The government reacted first by passing the 1906 Provision of School Meals Act, which allowed (but did not compel) local authorities to provide school meals, at no cost to the poor, and to raise a tax to pay for this. Then the 1907 Education Act was passed, which established a team of school nurses at every local authority. This was accompanied by the 1907 Medical Inspections Act, which required local authorities to ensure that each child received a total of at least three medical inspections during their time at school. The act established clinics within schools to treat anything discovered, but parents had to pay for treatment; after 1912 the government made small contributions towards the cost.

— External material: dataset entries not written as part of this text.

/-- What a change of levels is: 0 none, 1 forward, 2 illegal, 3 backward. -/
def quadMove (a b na nb : Bool) : Nat := (quadIx na nb + 4 - quadIx a b) % 4

/-- Turns and remainder after an edge, `n` edges to a turn. -/
def countEdge (n t r : Nat) (fwd : Bool) : Nat × Nat :=
  if fwd then (if r + 1 = n then ((t + 1) % 2 ^ 24, 0) else (t, r + 1))
  else if r = 0 then ((t + 2 ^ 24 - 1) % 2 ^ 24, n - 1) else (t, r - 1)

/-- The position of `r` edges out of `n` in turn `t` (R272). -/
def gridPos (n t r : Nat) : Word := BitVec.ofNat 48 (t * 2 ^ 24 + r * 2 ^ 24 / max n 1)

/-- Turns and remainder nearest to a position (R272). -/
def gridOf (n : Nat) (p : Word) : Nat × Nat :=
  let t := p.toNat / 2 ^ 24
  let r := (2 * (p.toNat % 2 ^ 24) * n + 2 ^ 24) / 2 ^ 25
  if r = n then ((t + 1) % 2 ^ 24, 0) else (t, r)

/-- The sector 0-5 of a Hall code (R275), none for 0 and 7. -/
def hallSector (inv : Bool) (c : Nat) : Option Nat :=
  let k : Option Nat := match c with
    | 1 => some 0 | 3 => some 1 | 2 => some 2 | 6 => some 3 | 4 => some 4 | 5 => some 5 | _ => none
  match k with
  | some n => some (if inv then 5 - n else n)
  | none => none

/-- The centre of the `r`-th of `n` sectors of turn `t` (R275). -/
def hallCentre (n t r : Nat) : Word := BitVec.ofNat 48 (t * 2 ^ 24 + (2 * r + 1) * 2 ^ 24 / (2 * max n 1))

/-- The count nearest to `r` of `n` whose sector is `new`, with the turns: at most three sectors away, three counting as
forward. -/
def hallTo (n t r new : Nat) : Nat × Nat :=
  let d := (new + 6 - r % 6) % 6
  if d ≤ 3 then (if r + d < n then (t, r + d) else ((t + 1) % 2 ^ 24, r + d - n))
  else if 6 - d ≤ r then (t, r - (6 - d)) else ((t + 2 ^ 24 - 1) % 2 ^ 24, r + n - (6 - d))

/-- What a Hall code does to a counter of `n` sectors a turn at position `p`: turns, count, position, whether sectors were skipped,
direction (`none` where nothing moves).  A transition sets the boundary that it crosses: the near end of the sector that it enters
(R275). -/
def hallStep (n t r : Nat) (p : Word) (old : Option Nat) (restart : Bool) (new : Nat) : Nat × Nat × Word × Bool × Option Bool :=
  match old with
  | none => (0, new, hallCentre n 0 new, false, none)
  | some o =>
    let (t1, r1) := hallTo n t r new
    let (t2, r2) := countEdge n t1 r1 true
    let d := (new + 6 - o) % 6
    if restart then (t1, r1, hallCentre n t1 r1, false, none)
    else if d = 0 then (t, r, p, false, none)
    else if d = 1 then (t1, r1, gridPos n t1 r1, false, some true)
    else if d = 5 then (t1, r1, gridPos n t2 r2, false, some false)
    else (t1, r1, hallCentre n t1 r1, true, some (decide (d ≤ 3)))

/-- Edges per turn of port `a` (R272, R275). -/
def State.fbEdges (s : State) (a : Nat) : Nat :=
  if (s.port a).mode = 2 then 6 * s.inForce (F.FB_AX_CFG_HPP a) else s.inForce (F.FB_AX_CPE_CPE a)

/-! ### Speed (R285-R289) -/

/-- Whether the speed of port `a` is valid (R289). -/
def State.fbSpdValid (s : State) (a : Nat) : Bool :=
  let x := s.port a
  x.mode != 0 && s.bit (F.FB_AX_STAT_POSVALID a) && decide (2 ≤ x.seen) && s.bit F.SYS_READY_TICK

/-- `n / (e × d)` turns per second in F24, `d` in drive-base cycles. Log entry 61 (DEDUCED). -/
def edgeSpeed (n e d : Nat) : Int := rdiv ((n : Int) * 750000000 * 2 ^ 24) (max (e * d) 1)

/-- The edges of the last frame (R286). -/
def State.fbWindow (s : State) (a : Nat) : List Nat :=
  (s.port a).edges.filter (fun t => decide (s.now < t + s.inForce F.TICK_FRAME_COUNTS))

/-- ωT without its sign (R285). Log entry 61 (DEDUCED). -/
def State.fbSpeedT (s : State) (a : Nat) : Int :=
  match (s.port a).edges with
  | t1 :: t0 :: _ =>
    if s.now < t1 + s.inForce (F.FB_AX_LIM_TSTOP a) * s.inForce F.TICK_FRAME_COUNTS then
      edgeSpeed 1 (s.fbEdges a) (max (t1 - t0) (s.now - t1))
    else 0
  | _ => 0

/-- ωM without its sign (R286). Log entry 61 (DEDUCED). -/
def State.fbSpeedM (s : State) (a : Nat) : Int :=
  let w := s.fbWindow a
  match w with
  | t1 :: _ :: _ => edgeSpeed (w.length - 1) (s.fbEdges a) (t1 - w.getLastD t1)
  | _ => 0

/-- The serial speed (R288): 0 after TSTOP frames without an accepted sample. -/
def State.serSpeed (s : State) (a : Nat) : Int :=
  let x := s.port a
  let last := match x.accAt with
    | some t => t.1
    | none => x.tl
  if s.now < last + s.inForce (F.FB_AX_LIM_TSTOP a) * s.inForce F.TICK_FRAME_COUNTS then x.wser else 0

/-- What the last accepted serial sample, or at a sample point the one before a sample of the same cycle, leaves: position, latch
instant, speed, count of samples (R284). -/
def State.serLast (s : State) (a : Nat) : Word × Nat × Int × Nat :=
  let x := s.port a
  if s.sameAs x.accAt then x.oldSer else (x.pser, x.tl, s.serSpeed a, x.seen)

/-- The speed of a QUAD or HALL port with ωM `wm`, F24 (R285-R287). Log entry 61 (DEDUCED). -/
def State.edgeOmega (s : State) (a : Nat) (wm : Int) : Int :=
  let x := s.port a
  let t := s.fbSpeedT a
  let wt := if s.bit (F.FB_AX_STAT_DIR a) then -t else t
  sat48 (wt + rdiv ((wm - wt) * x.kn) (max x.kd 1))

/-- The live speed of port `a`, F24 (R285-R289): ωM is that of the last sample point; 0 where the speed is invalid, the
last one while the estimators are frozen (R300). Log entry 61 (DEDUCED). -/
def State.fbSpeed (s : State) (a : Nat) : Int :=
  let x := s.port a
  if !s.fbSpdValid a then 0
  else if s.fbFrozen then s.rdS (F.FB_AX_SPD_V a)
  else if x.mode = 1 ∨ x.mode = 2 then s.edgeOmega a x.wm
  else s.serSpeed a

In modern times, school nurses are comparable to health visitors, but specialize in a school setting, rather than a domestic one. As such they normally take over public health responsibilities for children, from health visitors, once the children are over the age of five and start attending school. Like health visitors, they monitor child development, and deliver certain vaccination programmes, as well as instigating the child safeguarding process when they suspect a child is being abused or neglected. Given their physical setting, they are also often called upon to provide first aid, and it is for this that they are most familiar to children.

In the mid to late 20th century, school nurses were often familiar to children as the nit nurse - a specialist nurse who inspects children's head hair for lice, and lice-eggs (colloquially known as nits). In 1947, 8% of school children had lice infections, but the use of nit nurses had managed to reduce that to 3% within a decade. Skin infections of any kind, which were once common, had become a rare phenomena by the end of the century, except those which affect the soles of the feet. Under the Blair ministry, nit nursing came to be seen as not being clinically cost-effective, and nit nursing was gradually withdrawn from schools.

Following the Cameron ministry's reorganisation of the National Health Service, school nurses fall under the general aegis of Public Health England, but are locally commissioned by local authorities, who now hold local responsibility for public health. To become qualified registered school nurses, ordinary nurses undertake additional training as specialist community public health practitioners. They are regulated by the Nursing and Midwifery Council.

==Impact of school nursing on student achievement==

Children who have chronic illnesses or live below the poverty line are more likely to end up dropping out of school. Two separate studies performed in 2017 looked at the way asthma medications were being managed in schools and found that nurses who assisted in daily corticosteroid usage resulted in fewer absences by children with asthma. Nurses in schools have the unique ability to create relationships with patients who they get to see frequently. Children spend nearly 40 hours a week in a school setting and need their health needs met just the same as if they are at home. If a child is able to receive their appropriate medications and services at school then they will be less likely to stay home and therefore achieve more academically than if their school lacks nursing services.

==The future of school nursing==

School nursing in the future is challenged to accept leadership responsibilities in shaping, developing, and implementing policies that affect schools and communities. Becoming part of school boards, public health departments, and community organizations, school nursing can affect change and highlight the impact of social determinants on health because school nursing is where the effects of environments, school funding, and chronic health conditions on the health and education of children can be seen. According to the National Center for Education Statistics (2016), 98% of all school-aged children attend school each day. Therefore, health policies and health systems that affect children, families, and communities must be changed on local, state, and national levels.